__Work to complete__:
Begin with the line containing "cases h : (s.entry k).pallet <;> simp" and copy every line after it to the end of the entries, exactly, leaving out the lines before it.

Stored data
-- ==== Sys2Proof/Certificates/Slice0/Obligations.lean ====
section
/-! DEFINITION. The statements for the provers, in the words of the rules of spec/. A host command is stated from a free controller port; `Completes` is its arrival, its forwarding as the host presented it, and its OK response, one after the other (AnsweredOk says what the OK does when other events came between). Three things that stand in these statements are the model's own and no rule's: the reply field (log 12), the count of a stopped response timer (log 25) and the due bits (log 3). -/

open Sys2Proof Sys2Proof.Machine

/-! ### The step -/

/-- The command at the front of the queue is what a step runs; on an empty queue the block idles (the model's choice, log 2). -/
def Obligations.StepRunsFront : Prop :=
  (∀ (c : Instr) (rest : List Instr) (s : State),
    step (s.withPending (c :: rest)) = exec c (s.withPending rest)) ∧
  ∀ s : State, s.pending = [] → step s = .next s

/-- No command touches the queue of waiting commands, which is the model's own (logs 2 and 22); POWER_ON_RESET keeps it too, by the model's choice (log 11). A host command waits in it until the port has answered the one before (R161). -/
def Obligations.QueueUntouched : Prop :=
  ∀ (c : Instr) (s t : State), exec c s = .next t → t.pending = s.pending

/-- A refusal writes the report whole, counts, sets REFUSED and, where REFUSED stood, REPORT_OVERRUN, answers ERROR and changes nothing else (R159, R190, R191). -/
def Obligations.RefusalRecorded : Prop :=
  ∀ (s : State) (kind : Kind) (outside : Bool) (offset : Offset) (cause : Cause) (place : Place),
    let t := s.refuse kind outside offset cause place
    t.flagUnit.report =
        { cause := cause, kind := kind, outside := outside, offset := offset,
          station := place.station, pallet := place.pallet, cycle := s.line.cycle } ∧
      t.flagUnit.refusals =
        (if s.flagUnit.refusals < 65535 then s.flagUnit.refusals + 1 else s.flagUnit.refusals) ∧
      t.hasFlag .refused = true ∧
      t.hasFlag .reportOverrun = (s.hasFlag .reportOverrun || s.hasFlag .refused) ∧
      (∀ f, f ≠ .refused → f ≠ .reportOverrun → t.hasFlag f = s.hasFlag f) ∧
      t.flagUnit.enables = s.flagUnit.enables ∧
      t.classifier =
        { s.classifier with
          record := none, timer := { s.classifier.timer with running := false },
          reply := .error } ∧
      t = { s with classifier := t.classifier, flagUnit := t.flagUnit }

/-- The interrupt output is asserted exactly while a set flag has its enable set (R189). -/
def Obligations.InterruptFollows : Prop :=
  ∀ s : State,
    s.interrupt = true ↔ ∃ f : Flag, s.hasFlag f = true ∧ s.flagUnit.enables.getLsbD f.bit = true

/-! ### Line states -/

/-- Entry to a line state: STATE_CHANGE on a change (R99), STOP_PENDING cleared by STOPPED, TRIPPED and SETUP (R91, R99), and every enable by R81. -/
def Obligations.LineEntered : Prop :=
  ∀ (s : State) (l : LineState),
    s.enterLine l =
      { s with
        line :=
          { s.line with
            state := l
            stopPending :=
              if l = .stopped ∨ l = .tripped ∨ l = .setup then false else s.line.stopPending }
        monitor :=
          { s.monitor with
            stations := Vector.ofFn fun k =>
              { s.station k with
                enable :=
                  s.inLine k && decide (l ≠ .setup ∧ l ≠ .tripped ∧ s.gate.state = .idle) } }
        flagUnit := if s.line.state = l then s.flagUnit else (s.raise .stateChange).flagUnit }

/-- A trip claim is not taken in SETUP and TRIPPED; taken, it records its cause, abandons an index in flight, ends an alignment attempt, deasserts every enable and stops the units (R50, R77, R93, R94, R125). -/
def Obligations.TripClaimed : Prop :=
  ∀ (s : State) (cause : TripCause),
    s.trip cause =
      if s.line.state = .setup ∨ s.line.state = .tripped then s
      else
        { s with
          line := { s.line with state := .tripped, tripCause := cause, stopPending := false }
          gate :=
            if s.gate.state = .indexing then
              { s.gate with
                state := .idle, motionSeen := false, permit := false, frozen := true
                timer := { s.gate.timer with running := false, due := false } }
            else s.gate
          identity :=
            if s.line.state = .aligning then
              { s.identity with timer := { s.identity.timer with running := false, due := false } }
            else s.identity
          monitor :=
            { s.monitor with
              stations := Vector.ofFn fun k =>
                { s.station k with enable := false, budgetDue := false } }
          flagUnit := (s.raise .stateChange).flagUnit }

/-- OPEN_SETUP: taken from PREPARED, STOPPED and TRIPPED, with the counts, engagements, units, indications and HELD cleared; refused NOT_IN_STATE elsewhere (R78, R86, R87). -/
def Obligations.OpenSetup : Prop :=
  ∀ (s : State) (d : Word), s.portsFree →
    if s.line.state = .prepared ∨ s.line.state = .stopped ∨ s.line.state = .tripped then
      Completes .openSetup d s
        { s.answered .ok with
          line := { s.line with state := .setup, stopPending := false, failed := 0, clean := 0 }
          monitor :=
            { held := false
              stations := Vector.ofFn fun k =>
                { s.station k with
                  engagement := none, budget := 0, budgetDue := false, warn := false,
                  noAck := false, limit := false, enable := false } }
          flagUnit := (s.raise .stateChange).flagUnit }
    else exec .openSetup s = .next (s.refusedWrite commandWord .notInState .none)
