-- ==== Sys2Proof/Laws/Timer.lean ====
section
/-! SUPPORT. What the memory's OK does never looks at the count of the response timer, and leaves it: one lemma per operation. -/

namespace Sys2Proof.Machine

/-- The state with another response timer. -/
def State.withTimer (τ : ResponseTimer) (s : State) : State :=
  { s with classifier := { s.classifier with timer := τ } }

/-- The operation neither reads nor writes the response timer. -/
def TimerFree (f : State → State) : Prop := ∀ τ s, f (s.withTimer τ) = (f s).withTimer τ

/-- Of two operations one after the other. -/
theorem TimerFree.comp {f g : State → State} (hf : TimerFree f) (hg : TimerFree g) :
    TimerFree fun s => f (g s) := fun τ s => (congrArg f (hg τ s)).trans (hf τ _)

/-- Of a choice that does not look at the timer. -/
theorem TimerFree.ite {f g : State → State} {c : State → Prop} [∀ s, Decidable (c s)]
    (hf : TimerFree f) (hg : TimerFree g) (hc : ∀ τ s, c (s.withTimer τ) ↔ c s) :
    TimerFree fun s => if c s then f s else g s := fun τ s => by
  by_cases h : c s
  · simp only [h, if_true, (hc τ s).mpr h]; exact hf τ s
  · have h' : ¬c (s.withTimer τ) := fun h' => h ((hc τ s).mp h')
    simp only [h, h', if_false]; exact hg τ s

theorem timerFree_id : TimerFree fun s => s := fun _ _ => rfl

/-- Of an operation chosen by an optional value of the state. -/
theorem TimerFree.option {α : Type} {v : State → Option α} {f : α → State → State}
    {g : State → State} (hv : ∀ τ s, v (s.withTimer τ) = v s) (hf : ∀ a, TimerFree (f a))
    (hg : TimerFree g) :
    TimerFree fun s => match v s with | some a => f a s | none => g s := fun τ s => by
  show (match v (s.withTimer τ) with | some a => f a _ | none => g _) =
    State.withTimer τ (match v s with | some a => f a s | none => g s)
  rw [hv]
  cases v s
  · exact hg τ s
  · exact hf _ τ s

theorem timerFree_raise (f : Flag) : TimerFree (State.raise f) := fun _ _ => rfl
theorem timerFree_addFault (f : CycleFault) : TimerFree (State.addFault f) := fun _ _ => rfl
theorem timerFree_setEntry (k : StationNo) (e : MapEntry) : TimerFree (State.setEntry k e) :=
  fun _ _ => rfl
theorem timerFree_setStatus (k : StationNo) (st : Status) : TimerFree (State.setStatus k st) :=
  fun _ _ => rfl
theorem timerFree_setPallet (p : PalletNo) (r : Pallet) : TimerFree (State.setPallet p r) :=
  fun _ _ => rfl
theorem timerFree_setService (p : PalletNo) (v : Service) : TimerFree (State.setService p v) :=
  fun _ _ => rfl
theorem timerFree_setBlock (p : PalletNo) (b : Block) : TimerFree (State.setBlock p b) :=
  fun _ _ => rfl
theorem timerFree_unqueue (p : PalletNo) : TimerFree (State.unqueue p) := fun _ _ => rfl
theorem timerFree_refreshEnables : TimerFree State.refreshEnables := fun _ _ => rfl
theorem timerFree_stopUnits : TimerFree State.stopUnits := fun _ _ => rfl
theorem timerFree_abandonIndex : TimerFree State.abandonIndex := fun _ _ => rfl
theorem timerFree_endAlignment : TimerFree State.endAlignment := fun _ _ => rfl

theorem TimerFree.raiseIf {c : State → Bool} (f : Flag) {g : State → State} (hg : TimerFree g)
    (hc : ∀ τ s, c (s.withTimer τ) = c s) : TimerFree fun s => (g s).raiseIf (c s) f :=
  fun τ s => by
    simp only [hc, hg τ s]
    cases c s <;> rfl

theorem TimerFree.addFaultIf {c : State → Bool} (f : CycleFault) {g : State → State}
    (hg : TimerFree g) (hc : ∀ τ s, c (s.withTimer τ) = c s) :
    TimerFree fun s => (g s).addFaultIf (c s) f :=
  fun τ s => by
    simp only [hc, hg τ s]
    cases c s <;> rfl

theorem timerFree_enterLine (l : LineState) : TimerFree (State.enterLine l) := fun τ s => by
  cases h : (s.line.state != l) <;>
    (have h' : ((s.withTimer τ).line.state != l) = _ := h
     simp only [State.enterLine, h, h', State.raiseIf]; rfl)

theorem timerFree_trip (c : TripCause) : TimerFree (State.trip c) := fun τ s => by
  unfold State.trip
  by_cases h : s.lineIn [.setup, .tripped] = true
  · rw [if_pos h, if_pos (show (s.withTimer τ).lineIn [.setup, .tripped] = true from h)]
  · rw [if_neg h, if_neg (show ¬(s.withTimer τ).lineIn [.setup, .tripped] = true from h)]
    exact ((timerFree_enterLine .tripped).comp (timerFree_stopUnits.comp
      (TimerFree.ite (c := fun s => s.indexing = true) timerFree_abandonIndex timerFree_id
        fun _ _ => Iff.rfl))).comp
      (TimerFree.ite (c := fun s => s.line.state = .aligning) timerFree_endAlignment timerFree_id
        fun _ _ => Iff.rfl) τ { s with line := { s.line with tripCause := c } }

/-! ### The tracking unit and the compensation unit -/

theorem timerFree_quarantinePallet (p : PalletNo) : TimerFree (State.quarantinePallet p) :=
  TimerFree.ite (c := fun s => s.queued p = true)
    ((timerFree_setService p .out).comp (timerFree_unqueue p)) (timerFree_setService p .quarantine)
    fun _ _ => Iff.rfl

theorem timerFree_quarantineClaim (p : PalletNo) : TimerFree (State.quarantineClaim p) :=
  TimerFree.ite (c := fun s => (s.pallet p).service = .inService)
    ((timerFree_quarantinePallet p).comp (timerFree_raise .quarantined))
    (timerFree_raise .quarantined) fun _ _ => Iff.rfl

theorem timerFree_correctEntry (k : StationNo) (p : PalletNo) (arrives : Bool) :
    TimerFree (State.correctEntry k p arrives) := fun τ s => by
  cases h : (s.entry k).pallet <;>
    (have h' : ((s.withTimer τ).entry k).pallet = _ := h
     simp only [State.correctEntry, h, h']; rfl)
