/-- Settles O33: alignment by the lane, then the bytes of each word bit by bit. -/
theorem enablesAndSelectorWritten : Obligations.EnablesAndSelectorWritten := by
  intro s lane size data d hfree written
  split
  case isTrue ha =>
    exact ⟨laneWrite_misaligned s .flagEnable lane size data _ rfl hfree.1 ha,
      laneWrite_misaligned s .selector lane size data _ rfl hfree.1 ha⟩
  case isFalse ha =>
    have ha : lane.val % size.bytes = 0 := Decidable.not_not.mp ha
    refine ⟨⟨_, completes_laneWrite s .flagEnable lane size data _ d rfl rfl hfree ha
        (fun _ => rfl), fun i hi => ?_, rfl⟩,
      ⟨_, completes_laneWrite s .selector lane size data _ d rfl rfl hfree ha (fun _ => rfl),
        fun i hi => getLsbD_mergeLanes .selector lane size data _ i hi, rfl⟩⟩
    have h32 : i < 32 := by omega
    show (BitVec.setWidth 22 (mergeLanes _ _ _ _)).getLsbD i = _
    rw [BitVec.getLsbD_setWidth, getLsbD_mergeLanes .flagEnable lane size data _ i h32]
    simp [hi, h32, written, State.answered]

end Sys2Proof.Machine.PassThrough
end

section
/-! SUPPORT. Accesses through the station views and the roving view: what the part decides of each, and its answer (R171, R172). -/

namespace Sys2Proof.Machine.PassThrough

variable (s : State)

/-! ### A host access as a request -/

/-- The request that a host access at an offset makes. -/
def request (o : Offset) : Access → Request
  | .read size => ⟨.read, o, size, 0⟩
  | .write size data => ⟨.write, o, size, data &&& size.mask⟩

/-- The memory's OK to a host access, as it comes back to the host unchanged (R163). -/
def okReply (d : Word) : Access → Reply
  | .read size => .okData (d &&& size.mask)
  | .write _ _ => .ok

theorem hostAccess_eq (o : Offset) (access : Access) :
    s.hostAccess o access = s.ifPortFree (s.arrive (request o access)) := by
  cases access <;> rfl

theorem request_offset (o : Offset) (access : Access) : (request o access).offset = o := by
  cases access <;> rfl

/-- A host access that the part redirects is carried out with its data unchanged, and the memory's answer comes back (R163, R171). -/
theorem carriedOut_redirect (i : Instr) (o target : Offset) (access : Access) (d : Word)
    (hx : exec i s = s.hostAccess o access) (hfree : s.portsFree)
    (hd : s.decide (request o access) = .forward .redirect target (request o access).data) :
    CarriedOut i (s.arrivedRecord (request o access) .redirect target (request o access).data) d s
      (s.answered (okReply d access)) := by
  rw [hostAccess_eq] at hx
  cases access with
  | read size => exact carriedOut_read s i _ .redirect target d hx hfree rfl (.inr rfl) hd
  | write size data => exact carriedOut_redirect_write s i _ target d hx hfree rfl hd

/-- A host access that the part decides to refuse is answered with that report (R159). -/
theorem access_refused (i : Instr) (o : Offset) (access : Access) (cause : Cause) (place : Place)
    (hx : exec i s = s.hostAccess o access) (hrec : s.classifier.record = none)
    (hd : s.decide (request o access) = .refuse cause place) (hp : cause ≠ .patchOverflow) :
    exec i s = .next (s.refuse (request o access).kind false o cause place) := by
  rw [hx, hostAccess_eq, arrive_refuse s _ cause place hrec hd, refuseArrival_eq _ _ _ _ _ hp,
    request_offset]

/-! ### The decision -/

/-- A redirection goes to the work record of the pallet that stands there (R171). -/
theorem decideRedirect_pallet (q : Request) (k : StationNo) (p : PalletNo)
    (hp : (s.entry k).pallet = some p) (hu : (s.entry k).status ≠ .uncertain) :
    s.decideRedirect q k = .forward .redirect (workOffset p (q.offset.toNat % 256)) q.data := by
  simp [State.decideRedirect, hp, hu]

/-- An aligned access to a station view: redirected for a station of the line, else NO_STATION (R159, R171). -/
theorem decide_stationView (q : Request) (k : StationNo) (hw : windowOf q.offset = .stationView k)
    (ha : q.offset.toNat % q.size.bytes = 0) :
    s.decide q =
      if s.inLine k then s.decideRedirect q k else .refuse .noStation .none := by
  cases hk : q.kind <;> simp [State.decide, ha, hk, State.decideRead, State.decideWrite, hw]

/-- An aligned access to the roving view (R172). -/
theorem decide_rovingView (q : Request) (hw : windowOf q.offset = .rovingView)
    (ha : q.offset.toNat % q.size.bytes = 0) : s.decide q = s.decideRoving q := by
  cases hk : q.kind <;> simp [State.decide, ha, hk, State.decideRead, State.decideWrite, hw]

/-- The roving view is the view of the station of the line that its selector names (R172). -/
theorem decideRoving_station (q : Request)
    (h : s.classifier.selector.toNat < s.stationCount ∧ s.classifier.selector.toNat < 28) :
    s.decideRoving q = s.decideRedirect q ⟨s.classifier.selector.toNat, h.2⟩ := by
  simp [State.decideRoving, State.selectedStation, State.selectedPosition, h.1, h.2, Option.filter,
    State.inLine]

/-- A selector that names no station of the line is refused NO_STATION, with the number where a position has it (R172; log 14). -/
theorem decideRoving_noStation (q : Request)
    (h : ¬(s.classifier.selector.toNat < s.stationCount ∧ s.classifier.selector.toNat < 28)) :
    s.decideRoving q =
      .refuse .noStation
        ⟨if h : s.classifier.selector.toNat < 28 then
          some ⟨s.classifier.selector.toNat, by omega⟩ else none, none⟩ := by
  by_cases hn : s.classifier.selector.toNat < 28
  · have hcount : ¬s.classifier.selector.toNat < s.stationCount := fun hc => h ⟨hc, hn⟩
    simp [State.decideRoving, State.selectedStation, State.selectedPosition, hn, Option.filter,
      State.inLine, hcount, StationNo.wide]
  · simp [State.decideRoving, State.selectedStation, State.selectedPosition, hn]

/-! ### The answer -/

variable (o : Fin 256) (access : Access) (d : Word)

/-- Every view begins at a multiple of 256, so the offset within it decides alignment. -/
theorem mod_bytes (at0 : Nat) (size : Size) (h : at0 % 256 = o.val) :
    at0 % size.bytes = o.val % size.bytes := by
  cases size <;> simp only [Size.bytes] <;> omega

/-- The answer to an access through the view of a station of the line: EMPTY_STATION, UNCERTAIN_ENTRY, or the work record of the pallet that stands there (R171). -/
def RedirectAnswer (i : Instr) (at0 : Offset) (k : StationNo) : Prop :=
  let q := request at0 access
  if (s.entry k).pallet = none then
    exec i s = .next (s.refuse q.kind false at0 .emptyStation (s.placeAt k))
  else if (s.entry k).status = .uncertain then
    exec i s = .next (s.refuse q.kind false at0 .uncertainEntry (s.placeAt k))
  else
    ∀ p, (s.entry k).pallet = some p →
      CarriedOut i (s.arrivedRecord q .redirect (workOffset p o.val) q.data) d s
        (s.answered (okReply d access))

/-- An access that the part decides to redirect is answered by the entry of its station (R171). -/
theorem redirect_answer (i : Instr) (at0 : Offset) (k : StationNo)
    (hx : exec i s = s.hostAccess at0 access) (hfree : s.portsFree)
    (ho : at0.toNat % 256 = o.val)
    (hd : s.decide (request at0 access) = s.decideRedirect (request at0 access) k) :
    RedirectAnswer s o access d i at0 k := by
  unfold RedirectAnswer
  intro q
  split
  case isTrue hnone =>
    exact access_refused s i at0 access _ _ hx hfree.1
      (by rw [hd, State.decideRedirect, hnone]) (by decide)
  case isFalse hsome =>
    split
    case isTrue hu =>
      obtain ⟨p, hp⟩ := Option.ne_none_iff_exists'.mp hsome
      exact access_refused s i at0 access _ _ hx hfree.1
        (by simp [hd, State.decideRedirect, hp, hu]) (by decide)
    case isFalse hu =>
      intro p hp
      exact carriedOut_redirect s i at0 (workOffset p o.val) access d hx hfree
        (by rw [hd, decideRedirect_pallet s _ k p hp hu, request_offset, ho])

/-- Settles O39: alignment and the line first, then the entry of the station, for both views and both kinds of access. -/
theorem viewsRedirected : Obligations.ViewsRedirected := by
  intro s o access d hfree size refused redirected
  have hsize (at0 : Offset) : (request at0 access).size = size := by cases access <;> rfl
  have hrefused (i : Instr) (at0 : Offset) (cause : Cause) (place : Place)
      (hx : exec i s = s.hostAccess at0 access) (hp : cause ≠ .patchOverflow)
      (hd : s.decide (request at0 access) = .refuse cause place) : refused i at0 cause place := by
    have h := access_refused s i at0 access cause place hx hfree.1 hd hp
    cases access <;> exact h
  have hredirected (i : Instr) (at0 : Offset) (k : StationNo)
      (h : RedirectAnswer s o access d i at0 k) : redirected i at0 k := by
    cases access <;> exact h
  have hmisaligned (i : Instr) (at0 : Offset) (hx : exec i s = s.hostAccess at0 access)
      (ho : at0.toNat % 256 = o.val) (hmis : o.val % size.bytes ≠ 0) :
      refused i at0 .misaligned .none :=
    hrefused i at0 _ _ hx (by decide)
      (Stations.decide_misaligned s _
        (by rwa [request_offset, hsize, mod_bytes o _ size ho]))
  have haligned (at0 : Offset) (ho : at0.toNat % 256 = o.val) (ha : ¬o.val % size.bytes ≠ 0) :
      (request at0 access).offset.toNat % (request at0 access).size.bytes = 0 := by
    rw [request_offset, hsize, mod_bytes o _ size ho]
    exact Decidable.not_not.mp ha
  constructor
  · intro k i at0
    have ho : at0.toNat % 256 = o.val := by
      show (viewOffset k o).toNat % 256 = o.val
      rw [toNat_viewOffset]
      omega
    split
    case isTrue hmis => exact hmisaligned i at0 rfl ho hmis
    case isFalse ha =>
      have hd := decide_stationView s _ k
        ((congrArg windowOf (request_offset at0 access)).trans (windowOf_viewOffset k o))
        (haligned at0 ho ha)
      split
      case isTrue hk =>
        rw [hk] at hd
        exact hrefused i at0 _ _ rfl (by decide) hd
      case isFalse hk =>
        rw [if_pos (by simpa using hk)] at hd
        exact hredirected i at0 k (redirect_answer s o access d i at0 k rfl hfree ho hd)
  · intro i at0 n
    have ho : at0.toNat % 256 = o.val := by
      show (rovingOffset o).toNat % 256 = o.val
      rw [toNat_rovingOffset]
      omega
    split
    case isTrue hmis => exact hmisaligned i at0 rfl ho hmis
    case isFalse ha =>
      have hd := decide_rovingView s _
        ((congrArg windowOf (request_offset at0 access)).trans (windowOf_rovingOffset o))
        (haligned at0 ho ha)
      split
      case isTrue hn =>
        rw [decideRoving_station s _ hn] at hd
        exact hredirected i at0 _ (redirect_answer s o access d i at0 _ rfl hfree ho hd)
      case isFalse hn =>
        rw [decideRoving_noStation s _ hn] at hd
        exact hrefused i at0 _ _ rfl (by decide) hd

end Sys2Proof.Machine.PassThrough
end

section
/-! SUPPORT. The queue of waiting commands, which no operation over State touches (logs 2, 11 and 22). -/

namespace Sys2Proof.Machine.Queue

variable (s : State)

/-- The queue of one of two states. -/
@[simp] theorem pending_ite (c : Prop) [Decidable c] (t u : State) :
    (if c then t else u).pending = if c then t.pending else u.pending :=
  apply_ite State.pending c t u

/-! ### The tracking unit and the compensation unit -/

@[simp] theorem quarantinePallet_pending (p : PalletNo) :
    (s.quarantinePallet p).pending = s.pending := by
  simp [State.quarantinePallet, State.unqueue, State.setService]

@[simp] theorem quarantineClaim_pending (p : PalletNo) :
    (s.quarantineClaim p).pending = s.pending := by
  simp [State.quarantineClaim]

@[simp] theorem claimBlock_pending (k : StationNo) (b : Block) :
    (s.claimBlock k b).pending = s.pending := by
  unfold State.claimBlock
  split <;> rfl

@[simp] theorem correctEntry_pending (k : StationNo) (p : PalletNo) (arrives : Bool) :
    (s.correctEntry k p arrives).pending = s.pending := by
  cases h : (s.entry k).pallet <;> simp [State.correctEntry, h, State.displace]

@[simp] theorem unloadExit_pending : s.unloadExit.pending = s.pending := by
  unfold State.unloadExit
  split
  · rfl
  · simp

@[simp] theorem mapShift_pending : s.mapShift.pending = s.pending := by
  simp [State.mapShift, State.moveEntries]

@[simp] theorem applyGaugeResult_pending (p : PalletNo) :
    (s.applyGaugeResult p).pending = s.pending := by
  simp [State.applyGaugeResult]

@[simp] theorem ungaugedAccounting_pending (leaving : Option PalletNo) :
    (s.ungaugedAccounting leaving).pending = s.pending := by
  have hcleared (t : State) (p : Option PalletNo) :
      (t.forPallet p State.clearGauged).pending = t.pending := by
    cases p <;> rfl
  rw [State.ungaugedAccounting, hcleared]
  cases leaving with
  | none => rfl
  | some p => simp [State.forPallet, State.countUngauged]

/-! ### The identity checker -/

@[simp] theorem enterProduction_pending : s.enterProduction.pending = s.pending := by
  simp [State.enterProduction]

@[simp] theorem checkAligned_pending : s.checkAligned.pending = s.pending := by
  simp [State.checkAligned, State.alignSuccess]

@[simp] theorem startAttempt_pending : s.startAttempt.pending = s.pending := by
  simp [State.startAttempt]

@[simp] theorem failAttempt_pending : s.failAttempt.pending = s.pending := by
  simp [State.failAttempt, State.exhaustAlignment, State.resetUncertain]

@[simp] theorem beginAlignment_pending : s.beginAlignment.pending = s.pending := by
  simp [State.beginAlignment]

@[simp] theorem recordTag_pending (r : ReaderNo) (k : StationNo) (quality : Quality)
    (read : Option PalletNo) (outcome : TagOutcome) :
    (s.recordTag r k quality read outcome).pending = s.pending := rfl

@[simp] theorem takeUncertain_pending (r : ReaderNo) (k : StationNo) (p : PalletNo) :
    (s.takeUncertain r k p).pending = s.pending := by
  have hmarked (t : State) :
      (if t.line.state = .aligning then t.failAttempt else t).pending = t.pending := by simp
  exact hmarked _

__Written solution__:
  cases h : (s.entry k).pallet <;> simp [State.correctEntry, h, State.displace]

@[simp] theorem unloadExit_pending : s.unloadExit.pending = s.pending := by
  unfold State.unloadExit
  split
  · rfl
  · simp

@[simp] theorem mapShift_pending : s.mapShift.pending = s.pending := by
  simp [State.mapShift, State.moveEntries]

@[simp] theorem applyGaugeResult_pending (p : PalletNo) :
    (s.applyGaugeResult p).pending = s.pending := by
  simp [State.applyGaugeResult]

@[simp] theorem ungaugedAccounting_pending (leaving : Option PalletNo) :
    (s.ungaugedAccounting leaving).pending = s.pending := by
  have hcleared (t : State) (p : Option PalletNo) :
      (t.forPallet p State.clearGauged).pending = t.pending := by
    cases p <;> rfl
  rw [State.ungaugedAccounting, hcleared]
  cases leaving with
  | none => rfl
  | some p => simp [State.forPallet, State.countUngauged]

/-! ### The identity checker -/

@[simp] theorem enterProduction_pending : s.enterProduction.pending = s.pending := by
  simp [State.enterProduction]

@[simp] theorem checkAligned_pending : s.checkAligned.pending = s.pending := by
  simp [State.checkAligned, State.alignSuccess]

@[simp] theorem startAttempt_pending : s.startAttempt.pending = s.pending := by
  simp [State.startAttempt]

@[simp] theorem failAttempt_pending : s.failAttempt.pending = s.pending := by
  simp [State.failAttempt, State.exhaustAlignment, State.resetUncertain]

@[simp] theorem beginAlignment_pending : s.beginAlignment.pending = s.pending := by
  simp [State.beginAlignment]

@[simp] theorem recordTag_pending (r : ReaderNo) (k : StationNo) (quality : Quality)
    (read : Option PalletNo) (outcome : TagOutcome) :
    (s.recordTag r k quality read outcome).pending = s.pending := rfl

@[simp] theorem takeUncertain_pending (r : ReaderNo) (k : StationNo) (p : PalletNo) :
    (s.takeUncertain r k p).pending = s.pending := by
  have hmarked (t : State) :
      (if t.line.state = .aligning then t.failAttempt else t).pending = t.pending := by simp
  exact hmarked _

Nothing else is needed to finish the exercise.